How to complete this task
Copy precisely the first line of the material below and every later line, stopping with the line that contains "0x03, 0x10] ∧".

Task material
/-- 95 P1 lines 61 to 68: the gamma units. -/
theorem test_gamma_units :
    (eventsOf (.gmctrp1 initBytesDefault.gmctrp1) allOk).map dataBytes =
      some [0x02, 0x1C, 0x07, 0x12, 0x37, 0x32, 0x29, 0x2D, 0x29, 0x25, 0x2B, 0x39, 0x00, 0x01, 0x03, 0x10] ∧
    (eventsOf (.gmctrn1 initBytesDefault.gmctrn1) allOk).map dataBytes =
      some [0x03, 0x1D, 0x07, 0x06, 0x2E, 0x2C, 0x29, 0x2D, 0x2E, 0x2E, 0x37, 0x3F, 0x00, 0x00, 0x02, 0x10] ∧
    (eventsOf (.gmctrp1 initBytesDefault.gmctrp1) allOk).map commandBytes = some [0xE0] ∧
    (eventsOf (.gmctrn1 initBytesDefault.gmctrn1) allOk).map commandBytes = some [0xE1] := by decide

/-- 30 R69: lines of a host program as 95 section 3 writes them. -/
theorem test_call_text :
    callText (.setWindow (-26) (-1) 0 0) = some "set_window(-26,-1,0,0)" ∧
    callText (.displayImage 78 158 imgP2) = some "display_image(78,158,IMG)" ∧
    callText (.setBacklight true) = some "set_backlight(true)" ∧ callText .halt = some "halt()" := by decide

/-! Witnesses: for every statement with hypotheses, a state and operands that meet all of them, clause by clause, at a
boundary value where a clause has a range. -/

theorem test_witness_decode_of_encode :
    opcodesDefault.distinct ∧ (Instr.displayImage (-5) (-5) imgP5).wellFormed = true := by decide

theorem test_witness_decode_accepts :
    decode opcodesDefault (.unit 0x2A#8 [0, 0xFF, 0, 0]) = .ok (.caset 0xFF 0) := by decide

theorem test_witness_unassigned_codes :
    ((0x00#8).toNat = 0 ∨ 0x0D ≤ (0x00#8).toNat) ∧ ((0x0D#8).toNat = 0 ∨ 0x0D ≤ (0x0D#8).toNat) ∧
      ((0xFF#8).toNat = 0 ∨ 0x0D ≤ (0xFF#8).toNat) ∧
      ({ State.reset with port := [.call ⟨0x0D#8, []⟩] } : State).port = .call ⟨0x0D#8, []⟩ :: [] := by decide

theorem test_witness_step_runs :
    (State.reset.withFetchWord 8 0x0B).port = hostRequest .halt [] :: [] ∧
      decode (State.reset.withFetchWord 8 0x0B).params.opc (hostRequest .halt []) = .ok .halt := by decide

theorem test_witness_step_waits : State.reset.port = [] := by decide

theorem test_witness_step_refuses :
    (State.reset.withFetchWord 8 0x00).port = .unit 0x00#8 [] :: [] ∧
      decode (State.reset.withFetchWord 8 0x00).params.opc (.unit 0x00#8 []) = .error (.unknownCommand 0x00) := by decide

theorem test_witness_connect_default :
    (unopened .ok).conn = .closed ∧ (⟨80, 160, 26, 1⟩ : Geometry) = (none : Option Geometry).getD ⟨80, 160, 26, 1⟩ ∧
      1 ≤ (80#8).toNat ∧ 1 ≤ (160#8).toNat ∧ (26#8).toNat + (80#8).toNat ≤ 132 ∧ (1#8).toNat + (160#8).toNat ≤ 162 ∧
      (unopened .ok).oracle.opens = .ok :: [] := by decide

theorem test_witness_connect_edge :
    (⟨132, 162, 0, 0⟩ : Geometry) = (some (⟨132, 162, 0, 0⟩ : Geometry)).getD ⟨80, 160, 26, 1⟩ ∧ 1 ≤ (132#8).toNat ∧
      1 ≤ (162#8).toNat ∧ (0#8).toNat + (132#8).toNat ≤ 132 ∧ (0#8).toNat + (162#8).toNat ≤ 162 := by decide

theorem test_witness_connect_refused :
    Connected State.reset ∧ State.beforeConnect.conn = .closed ∧
      (⟨80, 160, 53, 1⟩ : Geometry) = (some (⟨80, 160, 53, 1⟩ : Geometry)).getD ⟨80, 160, 26, 1⟩ ∧
      ¬(1 ≤ (80#8).toNat ∧ 1 ≤ (160#8).toNat ∧ (53#8).toNat + (80#8).toNat ≤ 132 ∧ (1#8).toNat + (160#8).toNat ≤ 162) ∧
      ¬(1 ≤ (80#8).toNat ∧ 1 ≤ (162#8).toNat ∧ (26#8).toNat + (80#8).toNat ≤ 132 ∧ (1#8).toNat + (162#8).toNat ≤ 162) := by
  decide

/-- With a geometry at the edge, and without one. -/
theorem test_witness_connect_fails :
    (unopened .connectionError).conn = .closed ∧ (unopened .connectionError).oracle.opens = .connectionError :: [] ∧
      (⟨132, 162, 0, 0⟩ : Geometry) = (some (⟨132, 162, 0, 0⟩ : Geometry)).getD ⟨80, 160, 26, 1⟩ ∧ 1 ≤ (132#8).toNat ∧
      1 ≤ (162#8).toNat ∧ (0#8).toNat + (132#8).toNat ≤ 132 ∧ (0#8).toNat + (162#8).toNat ≤ 162 ∧
      (⟨80, 160, 26, 1⟩ : Geometry) = (none : Option Geometry).getD ⟨80, 160, 26, 1⟩ ∧ 1 ≤ (80#8).toNat ∧
      1 ≤ (160#8).toNat ∧ (26#8).toNat + (80#8).toNat ≤ 132 ∧ (1#8).toNat + (160#8).toNat ≤ 162 := by decide

theorem test_witness_unconnected :
    State.beforeConnect.conn = .closed ∧ (∀ sel rst bl geom, Instr.sleep ≠ .connect sel rst bl geom) ∧
      ∀ r g b a, Instr.sleep ≠ .rgb565 r g b a :=
  ⟨by decide, fun _ _ _ _ h => (by cases h), fun _ _ _ _ h => (by cases h)⟩

theorem test_witness_initialize :
    Connected (ready (List.replicate 40 .ok) [] (List.replicate 40 .ok)) ∧
      Grants (ready (List.replicate 40 .ok) [] (List.replicate 40 .ok))
        (initEvents (ready (List.replicate 40 .ok) [] (List.replicate 40 .ok)).params
          (ready (List.replicate 40 .ok) [] (List.replicate 40 .ok)).cfg) := by decide

/-- The last event of the frame of step 2 (V-INIT-4), the first event of step 0, and the DC write of step 19 (V-INIT-6). -/
theorem test_witness_initialize_fails :
    (∃ u e, (initUnits paramsDefault State.reset.cfg)[2]? = some u ∧ (unitEvents opcodesDefault u)[3]? = some e ∧
      FailsAt (ready (List.replicate 5 .ok) [] [.ok, .ok, .ok, .ioError])
        (((initUnits paramsDefault State.reset.cfg).take 2).flatMap (unitEvents opcodesDefault) ++
          (unitEvents opcodesDefault u).take 3) e) ∧
    (∃ u e, (initUnits paramsDefault State.reset.cfg)[0]? = some u ∧ (unitEvents opcodesDefault u)[0]? = some e ∧
      FailsAt (ready [.ioError] [] [])
        (((initUnits paramsDefault State.reset.cfg).take 0).flatMap (unitEvents opcodesDefault) ++
          (unitEvents opcodesDefault u).take 0) e) ∧
    (∃ u e, (initUnits paramsDefault State.reset.cfg)[19]? = some u ∧ (unitEvents opcodesDefault u)[0]? = some e ∧
      FailsAt (ready (List.replicate 34 .ok ++ [.ioError]) [] (List.replicate 34 .ok))
        (((initUnits paramsDefault State.reset.cfg).take 19).flatMap (unitEvents opcodesDefault) ++
          (unitEvents opcodesDefault u).take 0) e) :=
  ⟨⟨_, _, rfl, rfl, by decide, rfl⟩, ⟨_, _, rfl, rfl, by decide, rfl⟩, ⟨_, _, rfl, rfl, by decide, rfl⟩⟩

theorem test_witness_send_command :
    Connected (ready [.ok] [] [.ok]) ∧ ([0x2C] : List Byte) ≠ [] ∧
      (ready [.ok] [] [.ok]).oracle.dc = .ok :: [] ∧ (ready [.ok] [] [.ok]).oracle.tx = .ok :: [] ∧
      (ready [.ioError] [] []).oracle.dc = .ioError :: [] ∧ (ready [.ok] [] [.ioError]).oracle.tx = .ioError :: [] := by
  decide

/-- No byte, and one more than a chunk. -/
theorem test_witness_send_data :
    Connected (ready [.ok] [] [.ok, .ok]) ∧ Grants (ready [.ok] [] [.ok, .ok]) (dataEvents []) ∧
      Grants (ready [.ok] [] [.ok, .ok]) (dataEvents (List.replicate 4097 0)) := by decide

/-- The first and the last chunk of 4097 bytes. -/
theorem test_witness_send_data_aborts :
    Connected (ready [.ioError] [] []) ∧ (ready [.ioError] [] []).oracle.dc = .ioError :: [] ∧
      0 < ((List.replicate 4097 (0 : Byte)).length + 4095) / 4096 ∧
      (ready [.ok] [] [.ioError]).oracle.tx = List.replicate 0 .ok ++ .ioError :: [] ∧
      1 < ((List.replicate 4097 (0 : Byte)).length + 4095) / 4096 ∧ (ready [.ok] [] [.ok, .ioError]).oracle.dc = .ok :: [] ∧
      (ready [.ok] [] [.ok, .ioError]).oracle.tx = List.replicate 1 .ok ++ .ioError :: [] := by decide

/-- A payload of exactly one chunk, and the last chunk of one more byte. -/
theorem test_witness_chunks :
    (chunks (List.replicate 4096 0))[0]? = some (List.replicate 4096 0) ∧
      (chunks (List.replicate 4097 0))[1]? = some [0] := by decide

theorem test_witness_faults :
    Connected (ready [.ok] [] [.never]) ∧ (ready [.ok] [] [.never]).oracle.dc = .ok :: [] ∧
      (ready [.ok] [] [.never]).oracle.tx = .never :: [] ∧ ([0x2C] : List Byte) ≠ [] ∧
      ∃ f, exec .sleep (ready [.ok] [] [.never]) = .fault f :=
  ⟨by decide, by decide, by decide, by decide, _, rfl⟩

theorem test_witness_sleep :
    (Connected (ready [.ok] [] [.ok]) ∧ (ready [.ok] [] [.ok]).oracle.dc = .ok :: [] ∧
      (ready [.ok] [] [.ok]).oracle.tx = .ok :: []) ∧
    (Connected (ready [.ioError] [] []) ∧ (ready [.ioError] [] []).oracle.dc = .ioError :: []) ∧
    (Connected (ready [.ok] [] [.ioError]) ∧ (ready [.ok] [] [.ioError]).oracle.dc = .ok :: [] ∧
      (ready [.ok] [] [.ioError]).oracle.tx = .ioError :: []) := by decide

/-- Both answers of the backlight pin, and no pin. -/
theorem test_witness_halt :
    (Connected (ready [.ok] [.ioError] [.ok]) ∧ (ready [.ok] [.ioError] [.ok]).cfg.hasBl = true ∧
      (ready [.ok] [.ioError] [.ok]).oracle.bl = .ioError :: [] ∧ (ready [.ok] [.ioError] [.ok]).oracle.dc = .ok :: [] ∧
      (ready [.ok] [.ioError] [.ok]).oracle.tx = .ok :: []) ∧
    (ready [.ok] [.ok] [.ok]).oracle.bl = .ok :: [] ∧ (withoutBl State.reset).cfg.hasBl = false := by decide

theorem test_witness_halt_reports :
    Connected (ready [.ok] [.ioError] [.ioError]) ∧ (ready [.ok] [.ioError] [.ioError]).cfg.hasBl = true ∧
      (ready [.ok] [.ioError] [.ioError]).oracle.bl = .ioError :: [] ∧
      (ready [.ok] [.ioError] [.ioError]).oracle.dc = .ok :: [] ∧
      (ready [.ok] [.ioError] [.ioError]).oracle.tx = .ioError :: [] := by decide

Task solution
/-- 95 P1 lines 61 to 68: the gamma units. -/
theorem test_gamma_units :
    (eventsOf (.gmctrp1 initBytesDefault.gmctrp1) allOk).map dataBytes =
      some [0x02, 0x1C, 0x07, 0x12, 0x37, 0x32, 0x29, 0x2D, 0x29, 0x25, 0x2B, 0x39, 0x00, 0x01, 0x03, 0x10] ∧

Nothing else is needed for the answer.